* **Data in this exercise**
= Beginning of Section =
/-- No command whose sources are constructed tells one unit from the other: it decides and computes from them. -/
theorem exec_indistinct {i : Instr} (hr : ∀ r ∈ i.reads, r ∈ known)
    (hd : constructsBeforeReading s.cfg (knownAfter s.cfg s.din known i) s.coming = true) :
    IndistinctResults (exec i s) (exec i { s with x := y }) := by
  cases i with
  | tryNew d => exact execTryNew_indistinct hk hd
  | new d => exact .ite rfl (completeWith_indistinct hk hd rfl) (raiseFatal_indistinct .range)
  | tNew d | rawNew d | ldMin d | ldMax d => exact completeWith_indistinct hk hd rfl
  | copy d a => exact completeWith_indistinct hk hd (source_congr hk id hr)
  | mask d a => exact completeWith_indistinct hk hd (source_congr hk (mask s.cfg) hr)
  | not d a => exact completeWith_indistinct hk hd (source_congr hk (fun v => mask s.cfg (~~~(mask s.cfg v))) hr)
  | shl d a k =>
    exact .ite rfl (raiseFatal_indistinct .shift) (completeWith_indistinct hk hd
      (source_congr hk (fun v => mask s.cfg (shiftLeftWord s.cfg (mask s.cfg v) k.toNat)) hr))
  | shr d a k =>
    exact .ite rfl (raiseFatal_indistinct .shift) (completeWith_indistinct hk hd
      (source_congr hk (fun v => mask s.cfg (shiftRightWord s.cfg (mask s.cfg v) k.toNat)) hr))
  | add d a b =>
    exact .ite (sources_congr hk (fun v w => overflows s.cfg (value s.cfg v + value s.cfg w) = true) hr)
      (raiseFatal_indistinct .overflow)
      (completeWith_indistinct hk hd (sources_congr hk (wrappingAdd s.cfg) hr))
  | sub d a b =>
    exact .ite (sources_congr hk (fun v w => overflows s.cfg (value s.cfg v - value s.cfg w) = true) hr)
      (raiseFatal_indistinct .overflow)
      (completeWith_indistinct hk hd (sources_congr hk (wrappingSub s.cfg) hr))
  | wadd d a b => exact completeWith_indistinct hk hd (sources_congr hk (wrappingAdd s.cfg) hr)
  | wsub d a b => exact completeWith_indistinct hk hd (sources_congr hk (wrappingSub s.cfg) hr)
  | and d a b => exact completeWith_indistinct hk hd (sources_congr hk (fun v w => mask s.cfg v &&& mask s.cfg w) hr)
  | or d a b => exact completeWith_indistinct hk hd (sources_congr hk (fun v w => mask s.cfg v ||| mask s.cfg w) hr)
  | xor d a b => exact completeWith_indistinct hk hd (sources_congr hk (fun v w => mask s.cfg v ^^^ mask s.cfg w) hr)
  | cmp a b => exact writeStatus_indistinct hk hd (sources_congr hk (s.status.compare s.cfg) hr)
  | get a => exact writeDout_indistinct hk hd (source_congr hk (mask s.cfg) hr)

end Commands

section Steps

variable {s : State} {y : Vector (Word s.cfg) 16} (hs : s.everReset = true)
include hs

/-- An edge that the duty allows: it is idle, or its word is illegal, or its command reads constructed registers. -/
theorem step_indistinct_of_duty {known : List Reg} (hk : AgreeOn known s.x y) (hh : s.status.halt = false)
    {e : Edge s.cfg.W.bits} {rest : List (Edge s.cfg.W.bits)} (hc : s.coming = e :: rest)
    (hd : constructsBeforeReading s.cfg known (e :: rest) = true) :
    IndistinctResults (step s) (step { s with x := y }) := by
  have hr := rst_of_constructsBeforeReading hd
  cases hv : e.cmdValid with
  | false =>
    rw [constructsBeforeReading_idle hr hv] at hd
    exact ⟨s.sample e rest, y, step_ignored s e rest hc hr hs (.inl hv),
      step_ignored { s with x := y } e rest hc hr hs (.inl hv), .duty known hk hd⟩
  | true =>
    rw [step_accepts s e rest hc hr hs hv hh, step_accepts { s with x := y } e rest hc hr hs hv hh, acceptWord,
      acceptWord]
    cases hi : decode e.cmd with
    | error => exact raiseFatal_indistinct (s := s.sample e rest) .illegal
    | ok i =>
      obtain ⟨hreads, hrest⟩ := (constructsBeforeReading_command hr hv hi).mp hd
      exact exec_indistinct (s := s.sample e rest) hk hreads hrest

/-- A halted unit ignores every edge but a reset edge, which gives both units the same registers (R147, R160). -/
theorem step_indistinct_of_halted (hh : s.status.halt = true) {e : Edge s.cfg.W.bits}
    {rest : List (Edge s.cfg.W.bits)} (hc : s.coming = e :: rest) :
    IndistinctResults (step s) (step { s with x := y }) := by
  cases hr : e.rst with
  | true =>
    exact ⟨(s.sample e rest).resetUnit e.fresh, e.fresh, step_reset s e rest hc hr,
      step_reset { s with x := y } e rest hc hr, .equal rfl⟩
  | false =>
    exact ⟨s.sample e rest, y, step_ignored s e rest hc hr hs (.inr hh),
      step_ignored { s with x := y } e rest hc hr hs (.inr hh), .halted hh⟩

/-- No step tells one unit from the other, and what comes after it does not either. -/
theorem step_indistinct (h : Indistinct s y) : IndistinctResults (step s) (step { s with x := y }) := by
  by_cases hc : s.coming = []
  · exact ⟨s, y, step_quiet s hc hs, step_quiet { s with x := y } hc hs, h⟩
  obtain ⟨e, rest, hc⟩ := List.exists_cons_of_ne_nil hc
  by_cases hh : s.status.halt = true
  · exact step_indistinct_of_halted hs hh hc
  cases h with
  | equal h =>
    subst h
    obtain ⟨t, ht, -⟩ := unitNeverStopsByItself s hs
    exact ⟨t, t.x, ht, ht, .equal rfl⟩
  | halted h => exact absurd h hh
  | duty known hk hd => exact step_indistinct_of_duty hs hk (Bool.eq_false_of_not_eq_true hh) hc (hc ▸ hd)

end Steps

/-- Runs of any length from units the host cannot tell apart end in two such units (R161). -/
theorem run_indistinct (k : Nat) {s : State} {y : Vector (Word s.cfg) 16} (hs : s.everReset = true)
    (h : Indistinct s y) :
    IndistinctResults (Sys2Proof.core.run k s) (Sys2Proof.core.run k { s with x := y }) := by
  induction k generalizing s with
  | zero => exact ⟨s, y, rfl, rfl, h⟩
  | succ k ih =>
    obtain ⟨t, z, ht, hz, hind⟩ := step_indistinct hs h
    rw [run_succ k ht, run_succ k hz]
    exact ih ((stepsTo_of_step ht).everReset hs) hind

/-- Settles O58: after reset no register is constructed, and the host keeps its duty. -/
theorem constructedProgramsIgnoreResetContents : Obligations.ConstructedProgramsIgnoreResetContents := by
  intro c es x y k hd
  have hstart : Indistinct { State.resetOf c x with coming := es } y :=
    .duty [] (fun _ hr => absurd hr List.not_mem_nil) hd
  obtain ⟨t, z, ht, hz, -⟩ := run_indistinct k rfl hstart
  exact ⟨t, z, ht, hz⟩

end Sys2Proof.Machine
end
= End of Section =
* **Exercise requirements**
Each line must be given again exactly as written above.

* **Result for this exercise**
/-- No command whose sources are constructed tells one unit from the other: it decides and computes from them. -/
theorem exec_indistinct {i : Instr} (hr : ∀ r ∈ i.reads, r ∈ known)
    (hd : constructsBeforeReading s.cfg (knownAfter s.cfg s.din known i) s.coming = true) :
    IndistinctResults (exec i s) (exec i { s with x := y }) := by
  cases i with
  | tryNew d => exact execTryNew_indistinct hk hd
  | new d => exact .ite rfl (completeWith_indistinct hk hd rfl) (raiseFatal_indistinct .range)
  | tNew d | rawNew d | ldMin d | ldMax d => exact completeWith_indistinct hk hd rfl
  | copy d a => exact completeWith_indistinct hk hd (source_congr hk id hr)
  | mask d a => exact completeWith_indistinct hk hd (source_congr hk (mask s.cfg) hr)
  | not d a => exact completeWith_indistinct hk hd (source_congr hk (fun v => mask s.cfg (~~~(mask s.cfg v))) hr)
  | shl d a k =>
    exact .ite rfl (raiseFatal_indistinct .shift) (completeWith_indistinct hk hd
      (source_congr hk (fun v => mask s.cfg (shiftLeftWord s.cfg (mask s.cfg v) k.toNat)) hr))
  | shr d a k =>
    exact .ite rfl (raiseFatal_indistinct .shift) (completeWith_indistinct hk hd
      (source_congr hk (fun v => mask s.cfg (shiftRightWord s.cfg (mask s.cfg v) k.toNat)) hr))
  | add d a b =>
    exact .ite (sources_congr hk (fun v w => overflows s.cfg (value s.cfg v + value s.cfg w) = true) hr)
      (raiseFatal_indistinct .overflow)
      (completeWith_indistinct hk hd (sources_congr hk (wrappingAdd s.cfg) hr))
  | sub d a b =>
    exact .ite (sources_congr hk (fun v w => overflows s.cfg (value s.cfg v - value s.cfg w) = true) hr)
      (raiseFatal_indistinct .overflow)
      (completeWith_indistinct hk hd (sources_congr hk (wrappingSub s.cfg) hr))
  | wadd d a b => exact completeWith_indistinct hk hd (sources_congr hk (wrappingAdd s.cfg) hr)
  | wsub d a b => exact completeWith_indistinct hk hd (sources_congr hk (wrappingSub s.cfg) hr)
  | and d a b => exact completeWith_indistinct hk hd (sources_congr hk (fun v w => mask s.cfg v &&& mask s.cfg w) hr)
  | or d a b => exact completeWith_indistinct hk hd (sources_congr hk (fun v w => mask s.cfg v ||| mask s.cfg w) hr)
  | xor d a b => exact completeWith_indistinct hk hd (sources_congr hk (fun v w => mask s.cfg v ^^^ mask s.cfg w) hr)
  | cmp a b => exact writeStatus_indistinct hk hd (sources_congr hk (s.status.compare s.cfg) hr)
  | get a => exact writeDout_indistinct hk hd (source_congr hk (mask s.cfg) hr)

end Commands

section Steps

variable {s : State} {y : Vector (Word s.cfg) 16} (hs : s.everReset = true)
include hs

/-- An edge that the duty allows: it is idle, or its word is illegal, or its command reads constructed registers. -/
theorem step_indistinct_of_duty {known : List Reg} (hk : AgreeOn known s.x y) (hh : s.status.halt = false)
    {e : Edge s.cfg.W.bits} {rest : List (Edge s.cfg.W.bits)} (hc : s.coming = e :: rest)
    (hd : constructsBeforeReading s.cfg known (e :: rest) = true) :
    IndistinctResults (step s) (step { s with x := y }) := by
  have hr := rst_of_constructsBeforeReading hd
  cases hv : e.cmdValid with
  | false =>
    rw [constructsBeforeReading_idle hr hv] at hd
    exact ⟨s.sample e rest, y, step_ignored s e rest hc hr hs (.inl hv),
      step_ignored { s with x := y } e rest hc hr hs (.inl hv), .duty known hk hd⟩
  | true =>
    rw [step_accepts s e rest hc hr hs hv hh, step_accepts { s with x := y } e rest hc hr hs hv hh, acceptWord,
      acceptWord]
    cases hi : decode e.cmd with
    | error => exact raiseFatal_indistinct (s := s.sample e rest) .illegal
    | ok i =>
      obtain ⟨hreads, hrest⟩ := (constructsBeforeReading_command hr hv hi).mp hd
      exact exec_indistinct (s := s.sample e rest) hk hreads hrest

/-- A halted unit ignores every edge but a reset edge, which gives both units the same registers (R147, R160). -/
theorem step_indistinct_of_halted (hh : s.status.halt = true) {e : Edge s.cfg.W.bits}
    {rest : List (Edge s.cfg.W.bits)} (hc : s.coming = e :: rest) :
    IndistinctResults (step s) (step { s with x := y }) := by
  cases hr : e.rst with
  | true =>
    exact ⟨(s.sample e rest).resetUnit e.fresh, e.fresh, step_reset s e rest hc hr,
      step_reset { s with x := y } e rest hc hr, .equal rfl⟩
  | false =>
    exact ⟨s.sample e rest, y, step_ignored s e rest hc hr hs (.inr hh),
      step_ignored { s with x := y } e rest hc hr hs (.inr hh), .halted hh⟩

/-- No step tells one unit from the other, and what comes after it does not either. -/
theorem step_indistinct (h : Indistinct s y) : IndistinctResults (step s) (step { s with x := y }) := by
  by_cases hc : s.coming = []
  · exact ⟨s, y, step_quiet s hc hs, step_quiet { s with x := y } hc hs, h⟩
  obtain ⟨e, rest, hc⟩ := List.exists_cons_of_ne_nil hc
  by_cases hh : s.status.halt = true
  · exact step_indistinct_of_halted hs hh hc
  cases h with
  | equal h =>
    subst h
    obtain ⟨t, ht, -⟩ := unitNeverStopsByItself s hs
    exact ⟨t, t.x, ht, ht, .equal rfl⟩
  | halted h => exact absurd h hh
  | duty known hk hd => exact step_indistinct_of_duty hs hk (Bool.eq_false_of_not_eq_true hh) hc (hc ▸ hd)

end Steps

/-- Runs of any length from units the host cannot tell apart end in two such units (R161). -/
theorem run_indistinct (k : Nat) {s : State} {y : Vector (Word s.cfg) 16} (hs : s.everReset = true)
    (h : Indistinct s y) :
    IndistinctResults (Sys2Proof.core.run k s) (Sys2Proof.core.run k { s with x := y }) := by
  induction k generalizing s with
  | zero => exact ⟨s, y, rfl, rfl, h⟩
  | succ k ih =>
    obtain ⟨t, z, ht, hz, hind⟩ := step_indistinct hs h
    rw [run_succ k ht, run_succ k hz]
    exact ih ((stepsTo_of_step ht).everReset hs) hind

/-- Settles O58: after reset no register is constructed, and the host keeps its duty. -/
theorem constructedProgramsIgnoreResetContents : Obligations.ConstructedProgramsIgnoreResetContents := by
  intro c es x y k hd
  have hstart : Indistinct { State.resetOf c x with coming := es } y :=
    .duty [] (fun _ hr => absurd hr List.not_mem_nil) hd
  obtain ⟨t, z, ht, hz, -⟩ := run_indistinct k rfl hstart
  exact ⟨t, z, ht, hz⟩

end Sys2Proof.Machine
end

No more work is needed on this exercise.